Futuro do pretérito
Não sei como é pra vocês, mas eu acho complicado ser brasileiro. Sinto-me como alguém que casou com uma pessoa cheia de defeitos na expectativa de mudá-la. Por isso a frase "o Brasil é o país do futuro" (livre adaptação que fizemos do título de um livro de Stefan Zweig, "Brasil, um País do Futuro") vem bem a calhar. O que eu amo não é tanto o país em que vivo, é uma projeção do que o país poderia ser se... E se e se e se e se e se e se e se e se e bota "se" aí.
Às vezes o Brasil é uma esperança, às vezes um delírio e na maior parte do tempo é apenas uma triste constatação. Impossível nos divorciarmos, contudo: mesmo que eu fosse pras ilhas Fiji eu continuaria a ser brasileiro. Foi aqui que nasci, é em português que eu falo, penso, sonho e crio os meus filhos, então só me resta agarrar-me a esta projeção e amar esta ideia vaga do que nós um dia poderíamos ser. (Não é à toa que conjugo o verbo "poder" no futuro do pretérito, esse tempo verbal banhado em melancolia).
Meu amigo Gustavo me mostrou outro dia o anúncio de um apartamento à venda com a seguinte frase: "Grande potencial para reforma!". Maneira não muito sutil que a imobiliária arrumou para informar que o imóvel estava caindo aos pedaços. "O Brasil é o país do futuro" não deixa de ter o mesmo significado: se é no futuro que nos realizaremos é porque no presente, bem, tá cheio de taco solto, fiação podre, infiltrações e trincas. No entanto, postergando as reformas, aqui vivemos. É muito esquisito ser brasileiro.
A poeta americana Elizabeth Bishop, que morou no Brasil nas décadas de 50 e 60 afirmou, sobre a cidade que talvez melhor encarne as virtudes e vicissitudes nacionais: "O Rio não é uma cidade maravilhosa; é apenas um cenário maravilhoso para uma cidade". Grande potencial para reforma! Sob nosso formoso céu, risonho e límpido, há chacinas e tráfico de drogas, desvio de dinheiro e gente morrendo nos hospitais por falta de remédios. Ser brasileiro é padecer no paraíso.
Se a gente não olhar o país enxergando as suas feridas abertas, as suas heranças nefastas, se não entendermos as implicações tremendas de termos tido um estado antes de uma nação (nação, aliás, que por séculos era em sua maioria composta por escravos traficados para morrer na lavoura) e simplesmente declararmos nosso amor à pátria amada, salve, salve, estaremos sendo ingênuos ou perversos.

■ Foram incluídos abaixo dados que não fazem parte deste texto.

/-- The encoding of an instruction. -/
def encode : Instr → Code
  | .rv64iAlu op rd rs1 src =>
    match src with
    | .reg rs2 => .w32 ⟨if op.isW then 0x3B else 0x33, rd, op.f3, rs1, rs2, if op.alt then 0x20 else 0⟩
    | .imm i => .w32 (encI (if op.isW then 0x1B else 0x13) op.f3 rd rs1 (if op.alt then i ||| 0x400 else i))
  | .lui rd i => .w32 (encU 0x37 rd i)
  | .auipc rd i => .w32 (encU 0x17 rd i)
  | .mul op rd rs1 rs2 => .w32 ⟨op.codes.1, rd, op.codes.2, rs1, rs2, 1⟩
  | .div op rd rs1 rs2 => .w32 ⟨op.codes.1, rd, op.codes.2, rs1, rs2, 1⟩
  | .branch op rs1 rs2 o => .w32 (encB 0x63 op.f3 rs1 rs2 o)
  | .jal rd o => .w32 (encJ 0x6F rd o)
  | .jalr rd rs1 i => .w32 (encI 0x67 0 rd rs1 i)
  | .scalarLoad op rd rs1 i => .w32 (encI 0x03 op.f3 rd rs1 i)
  | .scalarStore op rs2 rs1 i => .w32 (encS 0x23 op.f3 rs1 rs2 i)
  | .fence fm pred succ rs1 rd => .w32 (encI 0x0F 0 rd rs1 (fm ++ pred ++ succ))
  | .ecall => .w32 ⟨0x73, 0, 0, 0, 0, 0⟩
  | .ebreak => .w32 ⟨0x73, 0, 0, 0, 1, 0⟩
  | .csrrw rd c rs1 => .w32 (encI 0x73 1 rd rs1 c)
  | .csrrs rd c rs1 => .w32 (encI 0x73 2 rd rs1 c)
  | .csrrc rd c rs1 => .w32 (encI 0x73 3 rd rs1 c)
  | .csrrwi rd c z => .w32 (encI 0x73 5 rd z c)
  | .csrrsi rd c z => .w32 (encI 0x73 6 rd z c)
  | .csrrci rd c z => .w32 (encI 0x73 7 rd z c)
  | .zcaInstruction c => .c16 c.enc
  | .illegalInstruction _ => .none
  | .lpSet n cnt fin => c0 0 ((0 : BitVec 4) ++ n) cnt fin
  | .lpOff n => c0 1 ((0 : BitVec 4) ++ n) 0 0
  | .lpSetup n cnt i => .w32 (encI 0x0B 1 ((0 : BitVec 4) ++ n) cnt i)
  | .lpSetupi n cnt i => .w32 (encI 0x0B 2 ((0 : BitVec 4) ++ n) cnt i)
  | .killX a b => c0 2 0 a b
  | .killV a b => c0 3 0 a b
  | .jalD rd i => .w32 (encL 0x0B 4 rd i)
  | .jalrD rd rs1 i => .w32 (encI 0x0B 3 rd rs1 i)
  | .chorusForm rd size => c0 4 rd 0 ((0 : BitVec 3) ++ size)
  | .chorusLeave => c0 5 0 0 0
  | .chorusId rd => c0 6 rd 0 0
  | .safept n => .w32 (encL 0x0B 5 0 ((0 : BitVec 1) ++ n))
  | .cueResume rd rs1 => c0 8 rd rs1 0
  | .cueYield rs1 => c0 9 0 rs1 0
  | .cueSpawn rd rs1 rs2 => c0 10 rd rs1 rs2
  | .cueWait rd rs1 rs2 => c0 11 rd rs1 rs2
  | .cueExit => c0 12 0 0 0
  | .cueSelf rd => c0 13 rd 0 0
  | .salloc rd rs1 rs2 => c0 16 rd rs1 rs2
  | .sallocA rd rs1 rs2 => c0 17 rd rs1 rs2
  | .sfree rd rs1 => c0 18 rd rs1 0
  | .genRd rd rs1 sel => c0 19 rd rs1 ((0 : BitVec 3) ++ sel)
  | .tret => c0 24 0 0 0
  | .amoAdd acq rel sc rd rs1 rs2 => c1a 0 acq rel sc rd rs1 rs2
  | .amoSwap acq rel sc rd rs1 rs2 => c1a 1 acq rel sc rd rs1 rs2
  | .amoCas acq rel sc rd rs1 rs2 => c1a 2 acq rel sc rd rs1 rs2
  | .amoMin acq rel sc rd rs1 rs2 => c1a 3 acq rel sc rd rs1 rs2
  | .amoMax acq rel sc rd rs1 rs2 => c1a 4 acq rel sc rd rs1 rs2
  | .amoMinu acq rel sc rd rs1 rs2 => c1a 5 acq rel sc rd rs1 rs2
  | .amoMaxu acq rel sc rd rs1 rs2 => c1a 6 acq rel sc rd rs1 rs2
  | .amoAnd acq rel sc rd rs1 rs2 => c1a 7 acq rel sc rd rs1 rs2
  | .amoOr acq rel sc rd rs1 rs2 => c1a 8 acq rel sc rd rs1 rs2
  | .amoXor acq rel sc rd rs1 rs2 => c1a 9 acq rel sc rd rs1 rs2
  | .amoAddb acq rel sc rd rs1 rs2 => c1a 10 acq rel sc rd rs1 rs2
  | .sbind s rs1 => .w32 ⟨0x2B, 0, 6, rs1, (0 : BitVec 3) ++ s, 0⟩
  | .sunbind s => .w32 ⟨0x2B, 0, 6, 0, (0 : BitVec 3) ++ s, 1⟩
  | .sstat rd s => .w32 ⟨0x2B, rd, 6, 0, (0 : BitVec 3) ++ s, 2⟩
  | .seal rd rs1 rs2 => .w32 ⟨0x2B, rd, 6, rs1, rs2, 3⟩
  | .unseal rd rs1 rs2 => .w32 ⟨0x2B, rd, 6, rs1, rs2, 4⟩
  | .msgRecv rd rs1 => c2 0 rd rs1 0
  | .msgPoll rd rs1 => c2 1 rd rs1 0
  | .msgPut n rs1 rs2 => c2 2 n rs1 rs2
  | .dqPush rd vs rs2 => c2 3 rd vs rs2
  | .dqPop vd rs1 => c2 4 vd rs1 0
  | .qPushX n rs1 => c2 5 0 rs1 ((0 : BitVec 3) ++ n)
  | .qPushV n vs => c2 5 1 vs ((0 : BitVec 3) ++ n)
  | .qPopX rd => c2 6 rd 0 3
  | .qPopV vd => c2 6 vd 1 3
  | .qStat rd n => c2 7 rd 0 ((0 : BitVec 3) ++ n)
  | .svcCall rd rs1 => c2 8 rd rs1 0
  | .qkSet rs1 => c2 9 0 rs1 0
  | .qkScan rd rs1 => c2 10 rd rs1 0
  | .jlPut rd rs1 rs2 => c2 11 rd rs1 rs2
  | .barInit rs1 rs2 => c2 12 0 rs1 rs2
  | .publish sc => c2p 0 sc 0 0 0
  | .refresh sc => c2p 1 sc 0 0 0
  | .msgSend rs1 rs2 => c2p 2 0 0 rs1 rs2
  | .msgSendRel sc rs1 rs2 => c2p 3 sc 0 rs1 rs2
  | .barBind b rs1 => c2w 0 b 0 rs1
  | .barArrive rd rs1 b => c2w 1 b rd rs1
  | .barWait rd rs1 b => c2w 2 b rd rs1
  | .vaddFp o f vd va vb => lngF 1 0 f o 0 vd va vb 0
  | .vsubFp o f vd va vb => lngF 1 1 f o 0 vd va vb 0
  | .vmulFp o f vd va vb => lngF 1 2 f o 0 vd va vb 0
  | .vfma o f vd va vb vc => lngF 1 3 f o 0 vd va vb vc
  | .vfms o f vd va vb vc => lngF 1 4 f o 0 vd va vb vc
  | .vdiv o f vd va vb => lngF 1 5 f o 0 vd va vb 0
  | .vsqrt o f vd va => lngF 1 6 f o 0 vd va 0 0
  | .vminFp o f vd va vb => lngF 1 7 f o 0 vd va vb 0
  | .vmaxFp o f vd va vb => lngF 1 8 f o 0 vd va vb 0
  | .vcmpFp o f c md va vb => lngF 1 9 f o ((0 : BitVec 1) ++ c) (mreg md) va vb 0
  | .vlmul o vd va vb => lngF 1 10 7 o 0 vd va vb 0
  | .vldot o g vd va vb => lngF 1 11 7 o 0 vd va vb ((0 : BitVec 3) ++ g)
  | .vgumbel o vd va xs xb => lngF 1 12 2 o 0 vd va xs xb
  | .vaddInt o e vd va vb => lngF 2 0 e.code o (auxU e) vd va vb 0
  | .vsubInt o e vd va vb => lngF 2 1 e.code o (auxU e) vd va vb 0
  | .vmulInt o e vd va vb => lngF 2 2 e.code o (auxU e) vd va vb 0
  | .vminInt o e vd va vb => lngF 2 3 e.code o (auxU e) vd va vb 0
  | .vmaxInt o e vd va vb => lngF 2 4 e.code o (auxU e) vd va vb 0
  | .vsll o f vd va vb => lngF 2 5 f o 0 vd va vb 0
  | .vsrl o f vd va vb => lngF 2 6 f o 0 vd va vb 0
  | .vsra o f vd va vb => lngF 2 7 f o 0 vd va vb 0
  | .vand o f vd va vb => lngF 2 8 f o 0 vd va vb 0
  | .vor o f vd va vb => lngF 2 9 f o 0 vd va vb 0
  | .vxor o f vd va vb => lngF 2 10 f o 0 vd va vb 0
  | .vcmpInt o e c md va vb => lngF 2 11 e.code o (auxU e c) (mreg md) va vb 0
  | .vsel o f vd va vb ms => lngF 2 12 f o 0 vd va vb (mreg ms)
  | .vmlog o op md ma mb => lngF 2 13 0 o ((0 : BitVec 1) ++ op) (mreg md) (mreg ma) (mreg mb) 0
  | .vmpop o xd ma => lngF 2 14 0 o 0 xd (mreg ma) 0 0
  | .vcvt o d s vd va p => lngF 3 0 d.code o (auxU d) vd va (bit1 s.uns ++ s.code) p
  | .vtag o f vd va => lngF 3 1 f o 0 vd va 0 0
  | .vpackt o vd va => lngF 3 2 8 o 0 vd va 0 0
  | .vunpackt o vd va => lngF 3 3 8 o 0 vd va 0 0
  | .vosplit o f s vd va j => lngF 3 4 f o 0 vd va ((0 : BitVec 1) ++ s) ((0 : BitVec 3) ++ j)
  | .vrcp o f vd va => lngF 4 0 f o 0 vd va 0 0
  | .vrsqrt o f vd va => lngF 4 1 f o 0 vd va 0 0
  | .vexp2 o f vd va => lngF 4 2 f o 0 vd va 0 0
  | .vlog2 o f vd va => lngF 4 3 f o 0 vd va 0 0
  | .vredsum o e vd va => lngF 5 0 e.code o (auxU e) vd va 0 0
  | .vredmax o e vd va => lngF 5 1 e.code o (auxU e) vd va 0 0
  | .vredmin o e vd va => lngF 5 2 e.code o (auxU e) vd va 0 0
  | .vargmax o e vd va vb => lngF 5 3 e.code o (auxU e) vd va vb 0
  | .vperm o f vd va vb => lngF 5 4 f o 0 vd va vb 0
  | .vslide o f vd va vb => lngF 5 5 f o 0 vd va vb 0
  | .vbcast o f vd va vb => lngF 5 6 f o 0 vd va vb 0
  | .vins o f vd va vb => lngF 5 7 f o 0 vd va vb 0
  | .vext o f vd va vb => lngF 5 8 f o 0 vd va vb 0
  | .vld o e vd xa off => lngF 6 0 e.code o (auxU e) vd xa 0 off
  | .vldDiag o e vd xt => lngF 6 0 e.code o (auxU e 1) vd xt 0 0
  | .vst o e vd xa off => lngF 6 1 e.code o (auxU e) vd xa 0 off
  | .vstDiag o e vd xt => lngF 6 1 e.code o (auxU e 1) vd xt 0 0
  | .vlds o e vd va vb => lngF 6 2 e.code o (auxU e) vd va vb 0
  | .vsts o e vd va vb => lngF 6 3 e.code o (auxU e) vd va vb 0
  | .vldx o e vd va vb => lngF 6 4 e.code o (auxU e) vd va vb 0
  | .vstx o e vd va vb => lngF 6 5 e.code o (auxU e) vd va vb 0
  | .tdecl o xt xb xs => lngF 6 6 0 o 0 0 xt xb xs
  | .mxMma o z c xd xa xb xc xn => lng 7 0x00 o ((0 : BitVec 2) ++ bit1 c ++ bit1 z) xd xa xb xc xn
  | .mxMmsp o z c xd xa xb xc xn => lng 7 0x10 o ((0 : BitVec 2) ++ bit1 c ++ bit1 z) xd xa xb xc xn
  | .mxZero o xc xn => lng 7 0x20 o 0 0 xc xn 0 0
  | .mxLd o raw g vd xc => lng 7 0x30 o ((0 : BitVec 3) ++ bit1 raw) vd xc 0 ((0 : BitVec 3) ++ g) 0
  | .mxSt o g vs xc => lng 7 0x40 o 0 vs xc 0 ((0 : BitVec 3) ++ g) 0
  | .mxCfg o xa => lng 7 0x50 o 0 0 xa 0 0 0
  | .mxTask o xd xa => lng 7 0x60 o 0 xd xa 0 0 0
  | .slCfg o xa => lng 8 0 o 0 0 xa 0 0 0
  | .slCfgClose o => lng 8 0 o 1 0 0 0 0 0
  | .slRun o xd => lng 8 0x10 o 0 xd 0 0 0 0
  | .slPassCount o xd xa => lng 8 0x20 o 0 xd xa 0 0 0
  | .slPassDecide o xd xa => lng 8 0x20 o 1 xd xa 0 0 0
  | .slGet o sel xd => lng 8 0x30 o ((0 : BitVec 1) ++ sel) xd 0 0 0 0
  | .slMask o mode xd xa xq => lng 8 0x40 o ((0 : BitVec 2) ++ mode) xd xa xq 0 0
  | .phase o op sc b xd xv => lng 9 ((0 : BitVec 2) ++ b) o ((0 : BitVec 2) ++ op) xd xv 0 0 0 sc
  | .netRedMaxi o sc ctx vd va => lng 10 ctx o 0 vd va 0 0 0 sc
  | .netRedSum o sc ctx xd xa => lng 10 ctx o 1 xd xa 0 0 0 sc
  | .netRedSumv o sc ctx xd xa => lng 10 ctx o 2 xd xa 0 0 0 sc
  | .netRedAnd o sc ctx xd xa => lng 10 ctx o 3 xd xa 0 0 0 sc
  | .netRedOr o sc ctx xd xa => lng 10 ctx o 4 xd xa 0 0 0 sc
  | .bcNext rd rs1 rs2 => c3 0 rd rs1 rs2
  | .icInv rs1 => c3 1 0 rs1 0
  | .txIssue rd rs1 => c3 2 rd rs1 0
  | .txWait rd rs1 => c3 3 rd rs1 0
  | .rcInc rd rs1 => c3 4 rd rs1 0
  | .rcDec rd rs1 => c3 5 rd rs1 0
  | .icLd rd rs1 i => .w32 (encI 0x7B 1 rd rs1 i)
  | .icSt rs2 rs1 i => .w32 (encS 0x7B 2 rs1 rs2 i)
  | .gdShape rs1 rs2 o => .w32 (encB 0x7B 3 rs1 rs2 o)
  | .gdTag rs1 rs2 o => .w32 (encB 0x7B 4 rs1 rs2 o)
  | .obLd rd rs1 i => .w32 (encI 0x7B 5 rd rs1 i)
  | .obSt rs2 rs1 i => .w32 (encS 0x7B 6 rs1 rs2 i)
  | .rv64gcInstruction op => op.enc
  | .lookaheadCompletion .. | .streamReadAhead .. | .streamCsrBind .. | .messageDelivery _ | .depositArrival ..
  | .taskIssue .. | .taskCompletion .. | .selectionJob _ | .copy1d .. | .copy2d .. | .gather .. | .fill ..
  | .decompress .. | .decompressBlock .. | .winstore .. | .landingBufferDelivery .. | .copyCompletion ..
  | .exceptionEntryRegister _ | .storageReleaseEcall _ | .holdRelease .. | .heldRingDrain _ | .castDispatch _
  | .vacateWatchdogExpiry _ | .helperVacateTimeout _ | .castingControlWrite .. | .sweeperVisit .. | .reset
  | .playLaunch .. | .seedPortStore .. | .queueSlotSignalCheck _ | .waitCycleTimeout _ | .playCompletion _
  | .playCompletionDelivery _ | .qsetWrite .. | .imemMachineCheck _ | .heartbeatTimeout _ | .takeOver _
  | .serviceCallReply .. | .attestationService _ | .firmwareSwitch .. | .faultBatch .. | .tenantEnd _
  | .partitionMapChange .. | .shootdownRequest .. | .hostMemoryWrite .. | .hostMemoryRead .. | .configRequest
  | .doorbell _ | .capWrite _ | .dumpAck | .readWearCounters | .attestationReport | .readFatalRecord | .stopQueue
  | .resumeQueue | .mailboxUnknownCommand | .hostRegisterWrite .. | .powerUp _ | .powerSample .. | .clockStepUp
  | .hbmScrub .. | .sramScrub .. | .recalibration | .wearCheckpoint | .telemetrySample | .fatalError .. | .ixdbRun ..
  | .ixdbBreak _ | .ixdbCont | .ixdbStep _ | .ixdbStepi | .ixdbHart _ | .ixdbFollow _ | .ixdbRegs _ | .ixdbMem ..
  | .ixdbBank .. | .ixdbCue _ | .ixdbExplain _ | .ixdbList | .ixdbQuit | .ixdbCall .. | .ixdbEngineHold _
  | .ixdbEngineRelease _ | .ixdbTakeover .. | .ixdbInject _ | .ixdbJournal _ | .ixdbPtab _ | .ixdbQueue _ | .ixdbKicks
  | .ixdbWatch _ | .debuggerWrite .. | .localInterrupt17Service _ | .forensicEntryRelease .. | .powerLoss
  | .orderlyShutdown | .hostLinkRetrain .. | .hartReset _ | .stagehouseUnpark .. | .refreshManagement
  | .interpreterContextSwitch .. => .none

Gostaria de ver como ingênua a patriotada que o ministro da Educação promoveu nesta semana, sugerindo que os alunos cantassem o hino nacional e repetissem o slogan do governo nas escolas. Infelizmente, a patriotada me soa perversa. (Deixo de lado os aspectos ilegais da proposta, como promover o slogan do governo e filmar as crianças).
Trata-se de chegar na ponta mais desamparada do país, nesses meninos e meninas que, geração após geração, o impávido colosso condena à ignorância e à pobreza e em vez de lhes oferecer uma saída, um plano, uma estratégia, um giz, que seja, para ajudá-los a se inserir na civilização, pedir-lhes um favor: que demonstrem amor à pátria amada que não os ama, que declarem apoio ao governo que ainda não fez nada para apoiá-los. É cruel.
Senhor ministro: primeiro ensine as crianças a ler e a escrever. Dê a elas uma chance de compreender o mundo, realizar seus sonhos e deixarem suas marcas. Aí eu lhe garanto que haverá aplausos ao governo e multidões cantando o hino com a mão no peito e os olhos cheios de lágrimas. Eu, sem dúvida, estaria entre elas.